По утрам его будили её нежные руки. И он таял и безумствовал, растворялся в её дыхании, тонул в изумрудных глазах. Он чувствовал себя счастливым и смешным Но ему было все равно, главное, что она была рядом. Он был счастлив, когда она оставалась на ночь. Он смотрел ,как она спит и нежно целовал её лицо. Утром она подолгу принимала душ, а потом варила на кухне кофе, обернувшись в голубое пушистое полотенце. А потом приносила кофе ему, садилась на краешек кровати и рассказывала приснившийся сон. Он пил кофе ,слушал и смотрел на неё - ослепительно красивую и невероятно желанную. Он хотел слушать её завораживающий голос, касаться её, осязать...Она приводила его в восторг своим женским ароматом. Для него этот запах был особенно сладким, от которого кружилась голова и путались мысли. Она щебетала ему что-то, а он опаздывал на работу потому, что не мог напиться ею - горячей, безумной, желанной. А потом они расставались. Он нырял в метро и мчался на работу, а она… Она просто исчезала.
Куда- он не знал. Она жила своей жизнью, неведомой ему. Он сходил с ума вечерами, когда ждал её. Невыносимо долго тянулись часы ожидания. Но он ждал. Ждал, терпел и плакал. От отчаяния, от бессилия, как ребёнок – горько и безутешно. Он – большой, сильный человек, ощущал свою ничтожность, когда её не было рядом.

И она приходила. И снова жизнь обретала смысл. Она была его воздухом, водой, солнцем. Она была всем для него, единственной королевой его собственного безумного мира.
Она подходила к нему и обвивала его крепкую шею руками, её красивые влажные глаза пронзали его насквозь. Она стояла так близко и так откровенно смотрела прямо в глаза, что все вокруг прекращало существовать, становилось ничтожным и незначительным. Только она. И она отдавала ему себя без остатка.

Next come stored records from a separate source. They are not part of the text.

theorem execTableStageWrite_still {addr v} : ∃ t, execTableStageWrite addr v s = .next t ∧ Still s t := by
  have h := Still.refl s
  refine Still.done ?_
  exact h.hostWrite

theorem execTableCommit_still {addr v} : ∃ t, execTableCommit addr v s = .next t ∧ Still s t := by
  have h := Still.refl s
  refine Still.done ?_
  exact h.hostWrite

theorem execFwdDrain_still {v} : ∃ t, execFwdDrain v s = .next t ∧ Still s t := by
  have h := Still.refl s
  refine Still.done ?_
  exact h.hostWrite

theorem execDrainDone_still : ∃ t, execDrainDone s = .next t ∧ Still s t := by
  have h := Still.refl s
  refine Still.done ?_
  exact h.drainDone

theorem execHostFrameIngest_still {desc mem} : ∃ t, execHostFrameIngest desc mem s = .next t ∧ Still s t := by
  have h := Still.refl s
  refine Still.done ?_
  exact h.hostIngest

theorem execHostFrameDeliver_still : ∃ t, execHostFrameDeliver s = .next t ∧ Still s t := by
  have h := Still.refl s
  refine Still.done ?_
  exact h.hostDeliver

theorem execEgressSelect_still {port x} : ∃ t, execEgressSelect port x s = .next t ∧ Still s t := by
  have h := Still.refl s
  refine Still.done ?_
  exact .ite h.egressSelect h.hostDeliver

theorem execAgeScan_still : ∃ t, execAgeScan s = .next t ∧ Still s t := by
  have h := Still.refl s
  refine Still.done ?_
  exact h.ageScan

theorem execSpillWrite_still {q} : ∃ t, execSpillWrite q s = .next t ∧ Still s t := by
  have h := Still.refl s
  refine Still.done ?_
  exact h.spillWrite

theorem execSpillReadback_still {q head} : ∃ t, execSpillReadback q head s = .next t ∧ Still s t := by
  have h := Still.refl s
  refine Still.done ?_
  exact h.spillRead

theorem execSliceStallThreshold_still : ∃ t, execSliceStallThreshold s = .next t ∧ Still s t := by
  have h := Still.refl s
  refine Still.done ?_
  exact h.stallReached

theorem execPfcTx_still {port} : ∃ t, execPfcTx port s = .next t ∧ Still s t := by
  have h := Still.refl s
  refine Still.done ?_
  exact h.pfcTx

theorem execPfcRefresh_still {port} : ∃ t, execPfcRefresh port s = .next t ∧ Still s t := by
  have h := Still.refl s
  refine Still.done ?_
  exact h.pfcRefresh

theorem execPfcRx_still {port frame} : ∃ t, execPfcRx port frame s = .next t ∧ Still s t := by
  have h := Still.refl s
  refine Still.done ?_
  exact .ite h.pfcRx h

theorem execPauseExpiry_still {port p} : ∃ t, execPauseExpiry port p s = .next t ∧ Still s t := by
  have h := Still.refl s
  refine Still.done ?_
  exact h.pauseEnd

theorem execClause31PauseRx_still {port frame} : ∃ t, execClause31PauseRx port frame s = .next t ∧ Still s t := by
  have h := Still.refl s
  refine Still.done ?_
  exact h.pauseRx

theorem execDramTrainingDone_still {bad} : ∃ t, execDramTrainingDone bad s = .next t ∧ Still s t := by
  have h := Still.refl s
  refine Still.done ?_
  exact h.dramInitDone

theorem execHerdPlace_still : ∃ t, execHerdPlace s = .next t ∧ Still s t := by
  have h := Still.refl s
  refine Still.done ?_
  exact h.herdPlace

theorem execHerdDepartureDecision_still {port x} : ∃ t, execHerdDepartureDecision port x s = .next t ∧ Still s t := by
  have h := Still.refl s
  refine Still.done ?_
  exact h.herdDecision

theorem execHerdAdmissionSweep_still : ∃ t, execHerdAdmissionSweep s = .next t ∧ Still s t := by
  have h := Still.refl s
  refine Still.done ?_
  exact h.herdSweep

theorem execJournalEnable_still {v} : ∃ t, execJournalEnable v s = .next t ∧ Still s t := by
  have h := Still.refl s
  refine Still.done ?_
  exact h.hostWrite

theorem execJournalDisable_still {v} : ∃ t, execJournalDisable v s = .next t ∧ Still s t := by
  have h := Still.refl s
  refine Still.done ?_
  exact h.hostWrite

theorem execRecordWrite_keeps : ∃ t, execRecordWrite s = .next t ∧ Keeps s t := by
  have h := Keeps.refl s
  refine Keeps.done ?_
  exact h.recordWrite

theorem execLossRecord_still : ∃ t, execLossRecord s = .next t ∧ Still s t := by
  have h := Still.refl s
  refine Still.done ?_
  exact h.lossRecord

theorem execJournalFire_still {v} : ∃ t, execJournalFire v s = .next t ∧ Still s t := by
  have h := Still.refl s
  refine Still.done ?_
  exact h.hostWrite

theorem execSpoorTrigEdge_still {fall ns} : ∃ t, execSpoorTrigEdge fall ns s = .next t ∧ Still s t := by
  have h := Still.refl s
  refine Still.done ?_
  exact h.pinTrig

theorem execJournalFreeze_still : ∃ t, execJournalFreeze s = .next t ∧ Still s t := by
  have h := Still.refl s
  refine Still.done ?_
  exact h.sprFreeze

theorem execJournalRearm_still {v} : ∃ t, execJournalRearm v s = .next t ∧ Still s t := by
  have h := Still.refl s
  refine Still.done ?_
  exact h.hostWrite

theorem execJournalFetch_still {v} : ∃ t, execJournalFetch v s = .next t ∧ Still s t := by
  have h := Still.refl s
  refine Still.done ?_
  exact h.hostWrite

theorem execFetchDone_still : ∃ t, execFetchDone s = .next t ∧ Still s t := by
  have h := Still.refl s
  refine Still.done ?_
  exact h.fetchDone

theorem execJournalBufferDone_still {desc} : ∃ t, execJournalBufferDone desc s = .next t ∧ Still s t := by
  have h := Still.refl s
  refine Still.done ?_
  exact h.journalBuffer

theorem execJournalBufferIdle_still {desc} : ∃ t, execJournalBufferIdle desc s = .next t ∧ Still s t := by
  have h := Still.refl s
  refine Still.done ?_
  exact h.journalBuffer

theorem execRdCountWrite_still {n} : ∃ t, execRdCountWrite n s = .next t ∧ Still s t := by
  have h := Still.refl s
  refine Still.done ?_
  exact h.writeRdCount

theorem execTdcEdge_still {e rise code since hold} : ∃ t, execTdcEdge e rise code since hold s = .next t ∧ Still s t := by
  have h := Still.refl s
  refine Still.done ?_
  exact h.eventEdge

theorem execTdcStampConversion_still {e} : ∃ t, execTdcStampConversion e s = .next t ∧ Still s t := by
  have h := Still.refl s
  refine Still.done ?_
  exact h.tdcConvert

theorem execTdcCalCycleDone_still {e b s1 s2} : ∃ t, execTdcCalCycleDone e b s1 s2 s = .next t ∧ Still s t := by
  have h := Still.refl s
  refine Still.done ?_
  exact h.calDone

theorem execTdcInterpolatorSwap_still {e at_} : ∃ t, execTdcInterpolatorSwap e at_ s = .next t ∧ Still s t := by
  have h := Still.refl s
  refine Still.done ?_
  exact h.swap

theorem execTdcStuck_still {e} : ∃ t, execTdcStuck e s = .next t ∧ Still s t := by
  have h := Still.refl s
  refine Still.done ?_
  exact h.tdcStuck

theorem execTdcOverrunInterval_still {e} : ∃ t, execTdcOverrunInterval e s = .next t ∧ Still s t := by
  have h := Still.refl s
  refine Still.done ?_
  exact h.tdcInterval

theorem execTdcRearm_still {v} : ∃ t, execTdcRearm v s = .next t ∧ Still s t := by
  have h := Still.refl s
  refine Still.done ?_
  exact h.hostWrite

theorem execTdcFifoPop_still {e v} : ∃ t, execTdcFifoPop e v s = .next t ∧ Still s t := by
  have h := Still.refl s
  refine Still.done ?_
  exact h.hostWrite

theorem execTdcWindowStart_still {m} : ∃ t, execTdcWindowStart m s = .next t ∧ Still s t := by
  have h := Still.refl s
  refine Still.done ?_
  exact h.windowStart

theorem execTdcWindowClose_still {m} : ∃ t, execTdcWindowClose m s = .next t ∧ Still s t := by
  have h := Still.refl s
  refine Still.done ?_
  exact h.windowClose

theorem execGuyEnable_still {v} : ∃ t, execGuyEnable v s = .next t ∧ Still s t := by
  have h := Still.refl s
  refine Still.done ?_
  exact h.hostWrite

theorem execGuyDisable_still {v} : ∃ t, execGuyDisable v s = .next t ∧ Still s t := by
  have h := Still.refl s
  refine Still.done ?_
  exact h.hostWrite

theorem execGuyLaneLos_still {l b} : ∃ t, execGuyLaneLos l b s = .next t ∧ Still s t := by
  have h := Still.refl s
  refine Still.done ?_
  exact h.laneDetect

theorem execGuyLaneLol_still {l b} : ∃ t, execGuyLaneLol l b s = .next t ∧ Still s t := by
  have h := Still.refl s
  refine Still.done ?_
  exact h.laneLol

theorem execGuyBlockLock_still {l gained compl} : ∃ t, execGuyBlockLock l gained compl s = .next t ∧ Still s t := by
  have h := Still.refl s
  refine Still.done ?_
  exact h.blockLock

theorem execGuyMarkerRx_still {l} : ∃ t, execGuyMarkerRx l s = .next t ∧ Still s t := by
  have h := Still.refl s
  refine Still.done ?_
  exact h.markerRx

theorem execGuyAlignTimeout_still : ∃ t, execGuyAlignTimeout s = .next t ∧ Still s t := by
  have h := Still.refl s
  refine Still.done ?_
  exact h.alignTimeout

theorem execGuyStreamError_keeps {bad} : ∃ t, execGuyStreamError bad s = .next t ∧ Keeps s t := by
  have h := Keeps.refl s
  refine Keeps.done ?_
  exact h.streamBad

theorem execClaimMsgRx_still {msg} : ∃ t, execClaimMsgRx msg s = .next t ∧ Still s t := by
  have h := Still.refl s
  refine Still.done ?_
  refine .guyDeliver h (fun q p => ?_)
  exact h.claimRx

theorem execHeartbeatRx_still {msg} : ∃ t, execHeartbeatRx msg s = .next t ∧ Still s t := by
  have h := Still.refl s
  refine Still.done ?_
  refine .guyDeliver h (fun q p => ?_)
  exact h.heartbeatRx

theorem execTimeMsgRx_still {msg x} : ∃ t, execTimeMsgRx msg x s = .next t ∧ Still s t := by
  have h := Still.refl s
  refine Still.done ?_
  refine .guyDeliver h (fun q p => ?_)
  exact h.timeRx

theorem execCommitRx_still {msg} : ∃ t, execCommitRx msg s = .next t ∧ Still s t := by
  have h := Still.refl s
  refine Still.done ?_
  refine .guyDeliver h (fun q p => ?_)
  exact h.commitRx

theorem execMirrorMsgRx_keeps {msg} : ∃ t, execMirrorMsgRx msg s = .next t ∧ Keeps s t :=
  (Keeps.guyDeliver (.refl s) (fun _ _ => (Keeps.refl s).mirrorRx)).done

theorem execCkptMsgRx_keeps {msg} : ∃ t, execCkptMsgRx msg s = .next t ∧ Keeps s t :=
  (Keeps.guyDeliver (.refl s) (fun _ _ => (Keeps.refl s).ckptRx)).done

theorem execBatchApply_still : ∃ t, execBatchApply s = .next t ∧ Still s t := by
  have h := Still.refl s
  refine Still.done ?_
  exact h.batchApply

theorem execClaimMsgTx_still : ∃ t, execClaimMsgTx s = .next t ∧ Still s t := by
  have h := Still.refl s
  refine Still.done ?_
  exact h.claimTx

theorem execHeartbeatTx_still : ∃ t, execHeartbeatTx s = .next t ∧ Still s t := by
  have h := Still.refl s
  refine Still.done ?_
  exact h.heartbeatTx

theorem execTimeMsgTx_still {x} : ∃ t, execTimeMsgTx x s = .next t ∧ Still s t := by
  have h := Still.refl s
  refine Still.done ?_
  exact h.timeTx

theorem execGuyTimeStale_still : ∃ t, execGuyTimeStale s = .next t ∧ Still s t := by
  have h := Still.refl s
  refine Still.done ?_
  exact h.timeStale

theorem execMirrorBatchStart_still : ∃ t, execMirrorBatchStart s = .next t ∧ Still s t := by
  have h := Still.refl s
  refine Still.done ?_
  exact h.mirrorStart

theorem execCheckpointStart_still : ∃ t, execCheckpointStart s = .next t ∧ Still s t := by
  have h := Still.refl s
  refine Still.done ?_
  exact h.ckptStart

theorem execClaimWireFrame_still {f} : ∃ t, execClaimWireFrame f s = .next t ∧ Still s t := by
  have h := Still.refl s
  refine Still.done ?_
  exact h.claimWire

theorem execWireStale_still : ∃ t, execWireStale s = .next t ∧ Still s t := by
  have h := Still.refl s
  refine Still.done ?_
  exact h.wireStale

theorem execBecomeHigher_still : ∃ t, execBecomeHigher s = .next t ∧ Still s t := by
  have h := Still.refl s
  refine Still.done ?_
  exact h.becomeHigher

theorem execHeartbeatTimeout_still : ∃ t, execHeartbeatTimeout s = .next t ∧ Still s t := by
  have h := Still.refl s
  refine Still.done ?_
  exact h.hbFail

theorem execInitWaitExpiry_still : ∃ t, execInitWaitExpiry s = .next t ∧ Still s t := by
  have h := Still.refl s
  refine Still.done ?_
  exact h.initWait

theorem execPairEnable_still {v} : ∃ t, execPairEnable v s = .next t ∧ Still s t := by
  have h := Still.refl s
  refine Still.done ?_
  exact h.hostWrite

theorem execPairDisable_still {v} : ∃ t, execPairDisable v s = .next t ∧ Still s t := by
  have h := Still.refl s
  refine Still.done ?_
  exact h.hostWrite

theorem execCheckpointApplyDone_still : ∃ t, execCheckpointApplyDone s = .next t ∧ Still s t := by
  have h := Still.refl s
  refine Still.done ?_
  exact h.ckptApplied

theorem execHandover_still {v} : ∃ t, execHandover v s = .next t ∧ Still s t := by
  have h := Still.refl s
  refine Still.done ?_
  exact h.hostWrite

theorem execRelease_still {v} : ∃ t, execRelease v s = .next t ∧ Still s t := by
  have h := Still.refl s
  refine Still.done ?_
  exact h.hostWrite

theorem execResetAssert_keeps : ∃ t, execResetAssert s = .next t ∧ Keeps s t :=
  Keeps.doneAlways (Keeps.refl s).resetAssert

theorem execResetRelease_keeps {straps} : ∃ t, execResetRelease straps s = .next t ∧ Keeps s t := by
  have h := Keeps.refl s
  refine Keeps.doneAlways ?_
  exact h.resetRelease

theorem execRailFault_keeps {rail} : ∃ t, execRailFault rail s = .next t ∧ Keeps s t := by
  have h := Keeps.refl s
  refine Keeps.doneAlways ?_
  exact h.railFault

theorem execRailRecovery_keeps : ∃ t, execRailRecovery s = .next t ∧ Keeps s t := by
  have h := Keeps.refl s
  refine Keeps.doneAlways ?_
  exact h.railRecovery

Она звала его Глупышом. Его гордость не ужилась бы с этой нелепой кличкой, если бы её не вытеснило слепое, всесильное, всепоглащающее чувство, и он был счастлив просто слышать её грудной бархатный голос, что бы она не произносила. Это имя его не обижало, ведь она называла его так любя. Он верил, что она любит его. Иначе, зачем бы она возвращалась к нему каждый раз? В его дом, в его постель, в его душу. Она так искренне плакала и смеялась, когда была рядом, ему казалось - она настоящая с ним. Он чувствовал, что в своём мире она была другой. Суетная, грязная жизнь большого города делала её чужой...Обрывки телефонных разговоров, сталь в голосе. А иногда он вовсе не узнавал её. В родных глазах вдруг появлялось что-то холодное и острое. В те мгновения перед ним была совершенно другая женщина: гордая, расчётливая, циничная. И чертовски красивая. А ещё одинокая. Так ему порой казалось.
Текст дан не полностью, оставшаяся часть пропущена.